[Stored data]
-- ==== Sys2Proof/WellFormed.lean ====
section
/-! DEFINITION. What a sender can send: the operand ranges that the operand types do not already give. A command that fails
its check is no command of the block. -/

namespace Sys2Proof

/-- A load plan that answers its image: one Face for each vFace, one backing space, binding and table entry for each buffer
record, indices in their ranges (R83, R84, R98). -/
def planWf (img : JobImage) (pl : LoadPlan) : Bool :=
  decide (pl.faces.length = img.vfs.length) && pl.faces.all (fun f => decide (f < 6))
    && decide (pl.backs.length = img.bufs.length) && decide (pl.binds.length = img.bufs.length)
    && decide (pl.entries.length = img.bufs.length) && pl.entries.all (fun e => decide (e < 4096))
    && decide (pl.part < 8) && decide (pl.prio < 4)

/-- A firmware image whose STAGE0 fits the Board (R507). -/
def imageWf (i : ImageHdr) : Bool := decide (i.stage0.length ≤ 0x1000000)

/-- The check of each command. -/
def Instr.wf (i : Instr) : Bool :=
  match i with
  | .add _ _ _ => true
  | .sub _ _ _ => true
  | .and _ _ _ => true
  | .or _ _ _ => true
  | .xor _ _ _ => true
  | .sll _ _ _ => true
  | .srl _ _ _ => true
  | .sra _ _ _ => true
  | .mul _ _ _ => true
  | .mulhu _ _ _ => true
  | .min _ _ _ => true
  | .max _ _ _ => true
  | .slt _ _ _ => true
  | .sltu _ _ _ => true
  | .divu _ _ _ => true
  | .li _ _ _ => true
  | .lih _ _ _ => true
  | .rdst _ _ _ => true
  | .wrst _ _ _ => true
  | .ldg _ _ _ => true
  | .stg _ _ _ => true
  | .ldd _ _ _ => true
  | .dsetf _ _ _ => true
  | .dadd _ _ _ => true
  | .dcpy _ _ _ => true
  | .lds _ _ _ => true
  | .ssetf _ _ _ => true
  | .mm _ _ _ => true
  | .ptb _ _ _ => true
  | .ptl _ _ _ => true
  | .accout _ _ _ => true
  | .accin _ _ _ => true
  | .accz _ _ _ => true
  | .vew _ _ _ => true
  | .vtr _ _ _ => true
  | .vred _ _ _ => true
  | .vnorm _ _ _ => true
  | .vsmx _ _ _ => true
  | .qnt _ _ _ => true
  | .vrnd _ _ _ => true
  | .trp _ _ _ => true
  | .gath _ _ _ => true
  | .scat _ _ _ => true
  | .gfa _ _ _ => true
  | .racc _ _ _ => true
  | .sexp _ _ _ => true
  | .simp _ _ _ => true
  | .dgarm _ _ _ => true
  | .dgout _ _ _ => true
  | .dgrd _ _ _ => true
  | .conv _ _ _ => true
  | .attn _ _ _ => true
  | .attnb _ _ _ => true
  | .kvput _ _ _ => true
  | .rstep _ _ _ => true
  | .rchunk _ _ _ => true
  | .mov _ _ _ => true
  | .movz _ _ _ => true
  | .waitEv _ _ _ => true
  | .evadd _ _ _ => true
  | .evsend _ _ _ => true
  | .sacq _ _ _ => true
  | .srel _ _ _ => true
  | .fence _ _ _ => true
  | .raiseSrc _ _ _ => true
  | .nop _ _ _ => true
  | .br _ _ _ => true
  | .beq _ _ _ => true
  | .bne _ _ _ => true
  | .blt _ _ _ => true
  | .bge _ _ _ => true
  | .bltu _ _ _ => true
  | .bgeu _ _ _ => true
  | .jal _ _ _ => true
  | .jr _ _ _ => true
  | .endCmd _ _ _ => true
  | .trap _ _ _ => true
  | .unitStartQueued _ u => decide (u.toNat < 3)
  | .instructionComplete _ _ => true
  | .semAcquireGrant _ => true
  | .routedCounterIncrement => true
  | .cmdLimit _ => true
  | .commandEnd _ => true
  | .syncSemWrite _ _ => true
  | .syncRvalWrite _ => true
  | .qsatSnap _ => true
  | .attnClr _ => true
  | .recClr _ => true
  | .illOpc _ _ => true
  | .pipQpush _ _ => true
  | .pipRecordStart => true
  | .pipRecordDone _ => true
  | .pipTimeout => true
  | .pipQflush _ => true
  | .ulnalExceptionResponse _ => true
  | .jobUnload _ => true
  | .jobKill _ => true
  | .scrubStart t => match t with
    | .job _ => true
    | .region a n => decide (a + n ≤ 2 ^ 48)
  | .scrubDone => true
  | .commandReady _ _ => true
  | .commandStart _ => true
  | .schedPartWrite _ _ _ => true
  | .schedCommit _ => true
  | .schedQtailWrite _ => true
  | .schedQbaseWrite _ => true
  | .schedJobWrite _ _ => true
  | .slotStart _ => true
  | .slotEnd _ => true
  | .turnExpire _ => true
  | .bankSwapDone _ => true
  | .semBlock _ => true
  | .turnDonate _ => true
  | .stepAdvanceRequest _ _ => true
  | .stepAdvanceApply _ => true
  | .detJstepWrite _ _ => true
  | .jobLoad _ img pl => planWf img pl
  | .life0HbmZeroDone _ _ => true
  | .placeBrecWrite _ => true
  | .placeCommit _ => true
  | .placementPlan _ _ maps addrs ex => maps.all (fun m => decide (m.1 < 16) && decide (m.2.length ≤ 6)) && addrs.all (fun a => decide (a.1 < 4096)) && ex.all fun e => decide (e.1 < 16)
  | .bufferMoveStart _ => true
  | .bufferMoveDone _ => true
  | .majorFrameBoundary => true
  | .faultRecord _ _ _ _ => true
  | .patrolRead a res _ _ => decide (a < 2 ^ 49) && decide (res.toNat < 3)
  | .meshCrc _ => true
  | .stall _ _ _ => true
  | .lockstepMismatch _ => true
  | .line => true
  | .coreHb => true
  | .safeKick _ => true
  | .bootTimeout => true
  | .hfltRetry => true
  | .homeReq => true
  | .statusGateWrite _ _ => true
  | .statusGateComplete => true
  | .safeInj _ _ => true
  | .injectionMissed => true
  | .goldenRelease => true
  | .goldenStart => true
  | .goldenCompare _ _ _ => true
  | .goldLate => true
  | .goldCtrlWrite _ _ => true
  | .hbmAccessComplete a r _ _ => decide (a < 2 ^ 35) && decide (r.toNat < 5)
  | .hbmRefresh => true
  | .hbmTempReport _ => true
  | .hbmTrained _ => true
  | .paceWindow _ _ => true
  | .arbStarve _ _ => true
  | .arbRevoke => true
  | .gateRead a n w => decide (a + n ≤ 2 ^ 48) && (match w with
    | some bs => decide (bs.length = n)
    | none => true)
  | .pertWrite _ _ => true
  | .pertDelayWrite _ => true
  | .kvAdmit _ _ _ _ pages => pages.all fun p => decide (p < 2 ^ 24)
  | .kvInsertPages _ filled => filled.all fun p => decide (p.2.2 < 2 ^ 24)
  | .kvSequenceEnd _ _ _ => true
  | .eflTrain _ _ _ _ => true
  | .eflFrameRx _ i => match i with
    | .frame x => decide (x.typ < 16) && decide (x.src < 4) && decide (x.dst < 4) && decide (x.data.length ≤ 4096)
    | _ => true
  | .eflRetrain _ => true
  | .eflLaneFail _ _ => true
  | .eflDown _ => true
  | .eflPutPiece _ _ _ _ => true
  | .eflPieceReceive _ _ => true
  | .ackc _ => true
  | .inc _ => true
  | .getreq _ _ => true
  | .getrsp _ => true
  | .eflWinOpen _ _ => true
  | .eflWinClose _ => true
  | .eflWinCloseDone _ => true
  | .eflCtrlWrite _ _ => true
  | .timeRateWrite _ _ => true
  | .timeStepWrite _ => true
  | .timeRawRead _ => true
  | .timeNowRead _ => true
  | .timemNowRead _ => true
  | .timemRaRead => true
  | .timeMailboxRequest => true
  | .ppsEdge _ _ => true
  | .ppsLost => true
  | .tcxoFail => true
  | .csiFrameStart _ _ _ => true
  | .csiLine _ _ _ _ _ _ _ => true
  | .csiFrameEnd _ _ => true
  | .csiFrameTimeout _ _ => true
  | .csiSyncLost _ _ => true
  | .csiStamp _ _ _ _ _ => true
  | .csiRctlWrite _ _ _ => true
  | .csiLaneSync _ => true
  | .ethTxRelease _ _ => true
  | .ethTxDone _ _ _ => true
  | .ethRxFrame _ _ _ _ _ => true
  | .ethTsRead0 _ _ => true
  | .ethTsRead1 _ _ => true
  | .ethGclCycle _ => true
  | .ethLink _ _ => true
  | .pcieLinkUp _ _ => true
  | .pcieDown _ => true
  | .pcieDoorbell _ => true
  | .pcieMsix _ => true
  | .pcieBar0winWrite _ => true
  | .pcieHostRequest _ _ _ _ => true
  | .canSend _ _ => true
  | .canAbort _ _ => true
  | .canRecover _ => true
  | .canTxbufWrite _ _ _ _ => true
  | .canTx _ _ r _ => decide (r.res.toNat < 3)
  | .canBusoff _ _ => true
  | .bldClr => true
  | .canRx _ _ _ _ _ => true
  | .canRxtailWrite _ _ _ => true
  | .t1sTxpush _ _ => true
  | .t1sTx _ => true
  | .t1sRx _ _ _ => true
  | .plcaStatus _ _ _ _ _ => true
  | .launchRelease _ => true
  | .encQuadEdge _ _ => true
  | .encEvent _ _ => true
  | .encCfgWrite _ _ => true
  | .pwmPeriodStart _ => true
  | .permitKick _ => true
  | .permitKickMiss _ => true
  | .permitArm _ _ => true
  | .permitStart => true
  | .permitStop => true
  | .permitReadbackSample _ => true
  | .gfpEdge _ _ => true
  | .fbDiagSlot _ found => found.all fun p => decide (p.1 < 141)
  | .fbFault _ k => decide (k.toNat ≠ 0)
  | .fbFoldback _ _ _ => true
  | .controlTick => true
  | .loopExecute => true
  | .ceIn => true
  | .ceSp => true
  | .ceAdd => true
  | .ceSub => true
  | .ceMul => true
  | .ceMacz => true
  | .ceMac => true
  | .ceRnd => true
  | .ceInt => true
  | .ceLim => true
  | .ceLds => true
  | .ceSts => true
  | .ceOut => true
  | .ceEnd => true
  | .ceMin => true
  | .ceMax => true
  | .loopComplete => true
  | .loopApply => true
  | .ceLoopCfgWrite _ _ => true
  | .loopHold _ _ => true
  | .ceCoefShiftWrite _ _ _ => true
  | .ceCoefValueWrite _ _ _ => true
  | .ceSpcommit _ => true
  | .ceSpwWrite _ _ => true
  | .ceProgWrite _ _ => true
  | .holdEngage => true
  | .holdStale => true
  | .holdRelease => true
  | .ssiTransferStart _ => true
  | .ssiTransferDone _ _ => true
  | .solvGo => true
  | .solvAbort => true
  | .solvDone _ => true
  | .solvCommit => true
  | .computeReset => true
  | .computeRestart plans => plans.all fun p => decide (p.1 < 16)
  | .jobFaultRestart _ _ => true
  | .keccakOp _ => true
  | .attest nonce => match nonce with
    | some n => decide (n.length = 32)
    | none => true
  | .power => true
  | .lifecycle signer _ => decide (signer.toNat < 3)
  | .chal lvl => decide (1 ≤ lvl.toNat)
  | .submit => true
  | .debugVerifyDone _ => true
  | .d3GrantDone => true
  | .relock => true
  | .debugHalt _ => true
  | .debugResume _ => true
  | .pwrStateWrite _ => true
  | .secPstateWrite _ => true
  | .powerTransitionDone => true
  | .governorTick _ tj _ => decide (tj.length = 6)
  | .pmbusVoutWrite => true
  | .pwrTrimWrite _ _ => true
  | .junctionThrottle _ _ => true
  | .junctionTrip _ _ => true
  | .droop => true
  | .icc => true
  | .throttleRelease _ _ => true
  | .energyFold uj => decide (uj.length = 11)
  | .supply c => decide (c.toNat < 9)
  | .pmbAlert => true
  | .pgCore => true
  | .cpRead _ _ => true
  | .cpWrite _ => true
  | .cpStatus _ => true
  | .cpTimeout _ _ => true
  | .cpMbox _ => true
  | .cpReply _ _ => true
  | .crst => true
  | .pstop => true
  | .cpDoorbell _ => true
  | .cpbWinWrite _ _ _ => true
  | .evtpRaise _ => true
  | .evhRaise _ => true
  | .eventDeliver => true
  | .powerOnReset => true
  | .homeRstN _ => true
  | .bootStageDone r => match r with
    | .images a b => a.all imageWf && b.all imageWf
    | _ => true
  | .computeBoot => true
  | .mainDigestVerdict _ => true
  | .sysBootUp => true
  | .frst _ => true
  | .faceResetDone _ => true
  | .sysCtrlDoubleWrite _ => true
  | .registerWrite _ _ _ => true

end Sys2Proof
end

TASK ITEM – Where a line in the records above includes the string "that", show it.

EXERCISE RESPONSE –
/-! DEFINITION. What a sender can send: the operand ranges that the operand types do not already give. A command that fails
/-- A load plan that answers its image: one Face for each vFace, one backing space, binding and table entry for each buffer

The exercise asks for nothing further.